Bitcoin continues to climb toward all-time highs it just reached in early 2024, but the volatility experienced by the token in the run-up to the US presidential election has increased compared to earlier periods this year. I'm doing it. Despite the volatile rise, the fact remains that Bitcoin price and Bitcoin interest rates continue to move in a positive direction, despite short-term setbacks. With increasing interest and investment in the sector by both major political parties, prices, trading volumes, and investor sentiment in the sector are on the rise. As has happened in past bull markets, the uptrend across the crypto sector has led to the re-establishment of Bitcoin's dominance and leadership.
Specifically, the share of total market capitalization captured by Bitcoin, which is used to determine Bitcoin's dominance, has risen to approximately 60% as of October 2024, which is expected to increase from April 2022. This is the highest level since March. Following the overall crypto price decline in 2022, and bottoming out with the FTX collapse in November 2022, Bitcoin's market share has continued to steadily increase since those events. In addition to the market capitalization aspect of market leadership, it is worth pointing out that institutional investor inflows and interest in cryptocurrencies continues to be centered around Bitcoin. For example, there are currently spot ETF products for both Bitcoin and Ether, but the Bitcoin ETF has attracted $18.9 billion, while the Ether ETF has attracted significantly less.
With this in mind, investors may be surprised to learn about some other major developments in the crypto sector. Let's take a look at some headlines that market watchers may have missed.
Stablecoins continue to gain traction
Given the rise in Bitcoin prices, steady inflows into spot Bitcoin ETFs, and the fact that legislation has been introduced advocating a strategic Bitcoin reserve, investors and policymakers are taking a backseat to stablecoins. It would be relatively easy to do so. However, doing so would not only ignore a part of the crypto asset sector that continues to grow in market capitalization, it would also ignore the potential addition of millions of new crypto users.
USDT and USDC continue to dominate the stablecoin sector, with the former maintaining its position as the largest and most commonly used stablecoin, and the latter being the most trusted crypto asset by the TradFi community. It continues to be ranked as one. Despite questions related to the business model, the ability of issuing institutions to weather high interest rates and the imminent potential of CBDC stablecoins will continue to be the cryptocurrency of choice for users looking to utilize cryptocurrencies as a medium of exchange. It is. It facilitates entry into cryptocurrencies for non-expert investors and is the crypto of choice for TradFi institutions seeking exposure to the crypto space.
These include the reality that PayPal, a well-known payment processing company in the United States and abroad, has announced a stablecoin to allow individuals and merchants to buy, sell, and hold cryptoassets, including PYUSD. are excluded.
ETF tax can be a headache
Spot crypto ETFs have been a goal of crypto advocates, investors, and entrepreneurs, and the approval of both a Bitcoin ETF and an Ether ETF in the same calendar year is understandably a huge win for the crypto sector. It was considered. That said, the Bitcoin Spot ETF introduces some tax considerations that are unique to cryptocurrencies and their classification by tax authorities. In the case of Bitcoin Spot ETFs, investors may face capital gains taxes when selling their shares, similar to other ETFs.
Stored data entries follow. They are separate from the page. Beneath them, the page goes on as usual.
-- ==== Sys2Proof/Laws/Decode.lean ====
section
/-! SUPPORT. The fields of a command word as numbers (30_encoding.md R91 to R94): what a proof about the decoder
cites instead of unfolding a bit extraction. -/

namespace Sys2Proof

theorem opField_toNat (w : Word) : (opField w).toNat = w.toNat % 256 := by
  simp [opField, BitVec.extractLsb'_toNat]

theorem fieldA_val (w : Word) : (fieldA w).val = w.toNat / 2 ^ 8 % 16 := by
  simp [fieldA, Nat.shiftRight_eq_div_pow]

theorem fieldB_val (w : Word) : (fieldB w).val = w.toNat / 2 ^ 12 % 16 := by
  simp [fieldB, Nat.shiftRight_eq_div_pow]

theorem fieldC_val (w : Word) : (fieldC w).val = w.toNat / 2 ^ 16 % 16 := by
  simp [fieldC, Nat.shiftRight_eq_div_pow]

theorem fieldD_val (w : Word) : (fieldD w).val = w.toNat / 2 ^ 20 % 16 := by
  simp [fieldD, Nat.shiftRight_eq_div_pow]

theorem fieldN_eq (w : Word) : fieldN w = w.toNat / 2 ^ 8 % 256 := by
  simp [fieldN, BitVec.extractLsb'_toNat, Nat.shiftRight_eq_div_pow]

theorem reservedClear_z (w : Word) : Format.z.reservedClear w = true ↔ w.toNat / 2 ^ 8 = 0 := by
  have := w.isLt
  simp only [Format.reservedClear, beq_iff_eq, BitVec.toNat_eq, BitVec.extractLsb'_toNat, BitVec.toNat_ofNat,
    Nat.shiftRight_eq_div_pow]
  omega

theorem reservedClear_q (w : Word) : Format.q.reservedClear w = true ↔ w.toNat / 2 ^ 24 = 0 := by
  have := w.isLt
  simp only [Format.reservedClear, beq_iff_eq, BitVec.toNat_eq, BitVec.extractLsb'_toNat, BitVec.toNat_ofNat,
    Nat.shiftRight_eq_div_pow]
  omega

theorem reservedClear_n (w : Word) : Format.n.reservedClear w = true ↔ w.toNat / 2 ^ 16 = 0 := by
  have := w.isLt
  simp only [Format.reservedClear, beq_iff_eq, BitVec.toNat_eq, BitVec.extractLsb'_toNat, BitVec.toNat_ofNat,
    Nat.shiftRight_eq_div_pow]
  omega

/-- The number of an append: the high part counts in units of 2^(the low part's width). -/
theorem append_toNat {m n : Nat} (x : BitVec m) (y : BitVec n) :
    (x ++ y).toNat = x.toNat * 2 ^ n + y.toNat := by
  rw [BitVec.toNat_append, ← Nat.shiftLeft_add_eq_or_of_lt y.isLt, Nat.shiftLeft_eq]

theorem encodeQ_toNat (op : BitVec 8) (a b c d : Fin 16) :
    (encodeQ op a b c d).toNat =
      op.toNat + 2 ^ 8 * a.val + 2 ^ 12 * b.val + 2 ^ 16 * c.val + 2 ^ 20 * d.val := by
  have h (x : Fin 16) : (BitVec.ofFin (w := 4) x).toNat = x.val := rfl
  unfold encodeQ
  show BitVec.toNat (w := 8 + 4 + 4 + 4 + 4 + 8) _ = _
  simp only [append_toNat, h, BitVec.toNat_ofNat]
  omega

theorem encodeN_toNat (op : BitVec 8) (n : Nat) :
    (encodeN op n).toNat = op.toNat + 2 ^ 8 * (n % 256) := by
  unfold encodeN
  show BitVec.toNat (w := 16 + 8 + 8) _ = _
  simp only [append_toNat, BitVec.toNat_ofNat]
  omega

theorem encodeZ_toNat (op : BitVec 8) : (encodeZ op).toNat = op.toNat := by
  unfold encodeZ
  show BitVec.toNat (w := 24 + 8) _ = _
  simp only [append_toNat, BitVec.toNat_ofNat]
  omega

/-- What the decoder answers, from the row OP selects. -/
theorem decodeWord_ok_iff (w : Word) (i : Instr) :
    decodeWord w = .ok i ↔ ∃ f, commandOf w = some (f, i) ∧ f.reservedClear w = true := by
  unfold decodeWord
  cases h : commandOf w with
  | none => simp
  | some p =>
    obtain ⟨f, j⟩ := p
    by_cases hr : f.reservedClear w = true
    · simp only [hr, if_true, Except.ok.injEq, Option.some.injEq, Prod.mk.injEq]
      constructor
      · rintro rfl
        exact ⟨f, ⟨rfl, rfl⟩, hr⟩
      · rintro ⟨_, ⟨_, h2⟩, _⟩
        exact h2
    · simp only [hr, Bool.false_eq_true, if_false, reduceCtorEq, Option.some.injEq, Prod.mk.injEq, false_iff]
      rintro ⟨_, ⟨rfl, _⟩, h3⟩
      exact hr h3

end Sys2Proof
end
However, because ETFs hold actual Bitcoin, there is an additional layer of complexity when it comes to tracking the cost basis of the fund's trades. Specifically, this is because upcoming IRS code changes will make both cryptocurrency tax reporting and compliance more complex and costly.
Another challenge is the taxation of in-kind redemptions. In-kind redemptions result in Bitcoin being delivered directly to the investor, potentially triggering a taxable event. Additionally, the frequent fluctuations in the price of Bitcoin can result in short-term capital gains, which are taxed at higher rates than long-term gains. Additionally, regulations and tax treatment of cryptocurrencies vary by country, so investors should consider the implications of international tax laws when ETFs are traded overseas.
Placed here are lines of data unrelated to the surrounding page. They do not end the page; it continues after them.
/-! Bytes (20_memory.md R69). -/

/-- Byte i of a word's bytes. -/
theorem wordBytes_getElem? (v : Word) {i : Nat} (hi : i < 4) :
    (wordBytes v)[i]? = some (v.extractLsb' (8 * i) 8) := by
  interval_cases i <;> rfl

/-- Byte i of a list of words is byte i mod 4 of word i div 4. -/
theorem flatMap_wordBytes_getElem? (ws : List Word) (i : Nat) :
    (ws.flatMap wordBytes)[i]? = (ws[i / 4]?).map fun v => v.extractLsb' (8 * (i % 4)) 8 := by
  induction ws generalizing i with
  | nil => rfl
  | cons v ws ih =>
    rw [List.flatMap_cons]
    by_cases hi : i < 4
    · rw [List.getElem?_append_left hi, wordBytes_getElem? v hi, Nat.div_eq_of_lt hi, Nat.mod_eq_of_lt hi]
      rfl
    · have hdiv : i / 4 = (i - 4) / 4 + 1 := by omega
      have hmod : i % 4 = (i - 4) % 4 := by omega
      rw [List.getElem?_append_right (Nat.le_of_not_lt hi), hdiv, hmod, List.getElem?_cons_succ]
      exact ih (i - 4)

theorem length_flatMap_wordBytes (ws : List Word) : (ws.flatMap wordBytes).length = 4 * ws.length := by
  induction ws with
  | nil => rfl
  | cons v ws ih =>
    rw [List.flatMap_cons, List.length_append, ih, List.length_cons, Nat.mul_succ, Nat.add_comm]
    rfl

/-- A Fill returns n bytes, those of the words to come, each word's in order (44_host_protocol.md R234). -/
theorem Reads.fillBytes {f : Nat → Word} {k : Cursor} {s : State} (h : Reads f k s) (n : Nat) :
    ∃ q, fillBytes n k s = .next q ∧ q.1.length = n ∧
      ∀ i, i < n → q.1[i]? = some ((f (i / 4)).extractLsb' (8 * (i % 4)) 8) := by
  obtain ⟨p, hp⟩ := h.nextWords ((n + 3) / 4)
  refine ⟨_, by rw [Machine.fillBytes, hp, andThen_next], ?_, fun i hi => ?_⟩
  · simp only [List.length_take, length_flatMap_wordBytes, List.length_map, List.length_range]
    omega
  · have hword : i / 4 < (n + 3) / 4 := by omega
    rw [List.getElem?_take_of_lt hi, flatMap_wordBytes_getElem?, List.getElem?_map, List.getElem?_range hword]
    rfl

/-! Seeking (44_host_protocol.md R235). -/

/-- After Seek(b, o) the cursor reads the keystream from word 16 b + o on, be it a hit or a miss. -/
theorem seek_reads {s : State} {k : Cursor} {b : DWord} {o : Nat} (hc : s.configured = true)
    (hs : s.condition = .running) (ho : o < 16)
    (hk : k.valid = true → s.counter = k.base + 4 ∧
      s.out = buf s.activeKey s.activeStream s.activeRounds.toNat k.base) :
    ∃ k' s', seek b o k s = .next (k', s') ∧
      Reads (fun i => keystream s.activeKey s.activeStream s.activeRounds.toNat (16 * b.toNat + o + i)) k' s' := by
  have hidx : o ≤ 64 := by omega
  rw [seek, if_neg (Nat.not_le_of_lt ho)]
  by_cases hit : k.valid = true ∧ b = k.base
  · obtain ⟨hvalid, rfl⟩ := hit
    obtain ⟨hcounter, hout⟩ := hk hvalid
    exact ⟨_, _, if_pos ⟨hvalid, rfl⟩, Reads.of_buffer (k := { k with idx := o }) hc hs hidx hcounter hout⟩
  · rw [if_neg hit, perform_seekBlk hc hs]
    exact ⟨_, _, rfl, Reads.of_generatedAt (s := (s.setCtrinLo (lo32 b)).setCtrinHi (hi32 b))
      (k := ⟨true, b, o⟩) hc hs hidx b⟩

end Sys2Proof.Machine
end

section
/-! The obligations of the host protocol (44_host_protocol.md). -/

namespace Sys2Proof.Machine

/-- Settles O12: an access that completes reached a register it may use, and such an access is a read, a store or a
command word, which all complete. -/
theorem accessCompletesExactlyWhenLegal : Obligations.AccessCompletesExactlyWhenLegal := by
  intro s a rest hs hb
  constructor
  · rintro ⟨t, ht⟩
    rw [step_of_pending hb] at ht
    obtain ⟨_, hm, hw, r, ho, ⟨hop, _⟩ | ⟨_, _, hr, _⟩ | ⟨_, _, hr, _⟩⟩ := busAccess_next_cases ht
    · exact ⟨hm, hw, r, ho, .inl hop⟩
    · exact ⟨hm, hw, r, ho, .inr (by simp [hr])⟩
    · exact ⟨hm, hw, r, ho, .inr (by simp [hr])⟩
  · obtain ⟨m, wd, o, op⟩ := a
    rintro ⟨rfl, rfl, r, rfl, hop⟩
    cases op with
    | read => exact ⟨_, step_readEvent hs hb⟩
    | write v =>
      obtain ⟨t, ht⟩ := busWrite_completes (hop.resolve_left BusOp.noConfusion) v (s.setBus rest)
      exact ⟨t, (step_writeEvent hs hb).trans ht⟩

/-- Settles O49: a seek leaves a cursor that reads from word 16 b + o on, and every NextWord takes the next word. -/
theorem seekIsConsistentWithReading : Obligations.SeekIsConsistentWithReading := by
  intro s k b o n hc hs ho hk
  obtain ⟨k', s', hseek, hreads⟩ := seek_reads (b := b) hc hs ho hk
  obtain ⟨p, hp⟩ := hreads.nextWords (n + 1)
  exact ⟨_, _, hseek, hp, rfl⟩

/-- Settles O50: either kind of cursor reads the keystream from its position on, and Fill cuts the words into bytes. -/
theorem fillReturnsKeystreamBytes : Obligations.FillReturnsKeystreamBytes := by
  intro s k n hc hs hfresh hvalid
  cases hv : k.valid with
  | true =>
    obtain ⟨hidx, hcounter, hout⟩ := hvalid hv
    exact (Reads.of_buffer hc hs hidx hcounter hout).fillBytes n
  | false => exact (Reads.of_exhausted hc hs (hfresh hv)).fillBytes n

/-- Settles O60, by CONFIG's checks on the staged seed: accepted, the engine holds the seed and an earlier error alone
can fail the check; rejected, there is an error. -/
theorem constructionIsSeedThenCheck : Obligations.ConstructionIsSeedThenCheck := by
  constructor
  · intro s k sid r hs
    have haccepts := configCheck_accepts_iff (stageSeed k sid r s)
    rw [construct, perform_seed hs]
    cases hcheck : configCheck (stageSeed k sid r s) with
    | error e =>
      obtain ⟨t, ht⟩ := checkConstructed_config_of_error (s := stageSeed k sid r s) hs hcheck
      simp only [hcheck, reduceCtorEq, exists_false, false_iff] at haccepts
      exact ⟨none, t, ht, .inl rfl, iff_of_false nofun fun h => haccepts h.2, nofun⟩
    | ok b =>
      obtain ⟨t, ht, hkey, hsid, hr, hcounter, hout, hconf, herr⟩ :=
        checkConstructed_config_of_ok (s := stageSeed k sid r s) hs hcheck
      have hlegal := haccepts.1 ⟨b, hcheck⟩
      refine ⟨_, t, ht, ?_⟩
      by_cases he : s.errCode = 0
      · rw [if_pos (show (stageSeed k sid r s).errCode = 0 from he)]
        exact ⟨.inr rfl, iff_of_true rfl ⟨he, hlegal⟩, fun _ =>
          ⟨hkey, hsid.trans (stagedStream_stageSeed k sid r s), hr, hcounter, hout, hconf, herr.trans he⟩⟩
      · rw [if_neg (show (stageSeed k sid r s).errCode ≠ 0 from he)]
        exact ⟨.inl rfl, iff_of_false nofun fun h => he h.1, nofun⟩
  · intro x y
    obtain ⟨b, hcheck⟩ := (configCheck_accepts_iff (State.resetOf x y)).2
      ⟨.inr (.inr rfl), Option.ne_none_iff_exists'.2 (select_of_unforced (f := 0) (Nat.zero_le 1) x y)⟩
    obtain ⟨t, ht, hkey, hsid, hr, hcounter, _, hconf, _⟩ :=
      checkConstructed_config_of_ok (s := State.resetOf x y) rfl hcheck
    rw [constructDefault, perform_one_command (s := State.resetOf x y) rfl rfl]
    exact ⟨t, ht, hkey, hsid.trans (by decide : pair64 0 0 = 0), hr, hcounter, hconf⟩

end Sys2Proof.Machine
end

section
/-! The layer below the obligations of rejections (60_exceptions.md R250 to R253): what every command answers, with
the cause that decides it. -/

namespace Sys2Proof.Machine

/-- The check of CONFIG that fails is its first cause, in the statements' words. -/
theorem rejectionCode_config_of_error {s : State} {e : CmdError} (h : configCheck s = .error e) :
    rejectionCode .config s = some e.code := by
  by_cases h0 : s.rounds = 0
  · rw [configCheck_of_zero h0] at h
    cases h
    exact if_pos h0
  by_cases hr : s.rounds = 4 ∨ s.rounds = 6 ∨ s.rounds = 10
  · rw [configCheck_of_supported hr] at h
    cases hsel : select s.backendForce s.hasV128 s.hasV256 with
    | none =>
      rw [hsel] at h
      cases h
      simp only [rejectionCode, h0, hsel]
      rcases hr with hr | hr | hr <;> simp [hr, CmdError.code]
    | some b =>
      rw [hsel] at h
      cases h
  · rw [configCheck_of_unsupported h0 hr] at h
    cases h
    exact (if_neg h0).trans (if_pos (by simpa only [not_or] using hr))

/-- `Verdict i s`: the two ways in which command i can end in s (R252). Rejected for a cause, it changes ERRCODE
alone; accepted, it keeps ERRCODE, which CLRERR clears. -/
inductive Verdict (i : Instr) (s : State) : Prop
  | rejected (e : CmdError) (hcode : rejectionCode i s = some e.code) (hexec : exec i s = .next (reject e s))
  | accepted (t : State) (hcode : rejectionCode i s = none) (hexec : exec i s = .next t)
      (herr : t.errCode = if i = .clrerr then 0 else s.errCode)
Bitcoin centralization could be harmful in the long run
One of the least discussed trends in the recent crypto bull market is how the centralization of cryptocurrencies, especially Bitcoin, continues unabated and, in many cases, is accelerating. I mean, is it? Despite the rise in the price per token due to announcements and launches of Bitcoin-related or Bitcoin-adjacent products and services, the reality is that Bitcoin supply, Bitcoin sentiment, and the crypto market The whole thing continues to centralize.
Interrupting this reality are actions taken by nations such as El Salvador and Bhutan that have amassed strategic reserves for Bitcoin, and global financial services leaders such as BlackRock and Fidelity moving into the Bitcoin space. movement, and the desire for products that can be traded with Bitcoin. It was fulfilling for investors. While centralization will always be a factor in mass market adoption, proponents of Bitcoin's nation-state strategy need to be careful that it undermines one of the core tenets and appeals of this asset. .
Bitcoin has re-established itself as the leading crypto asset, but these levels of dominance may overshadow important trends for crypto investors.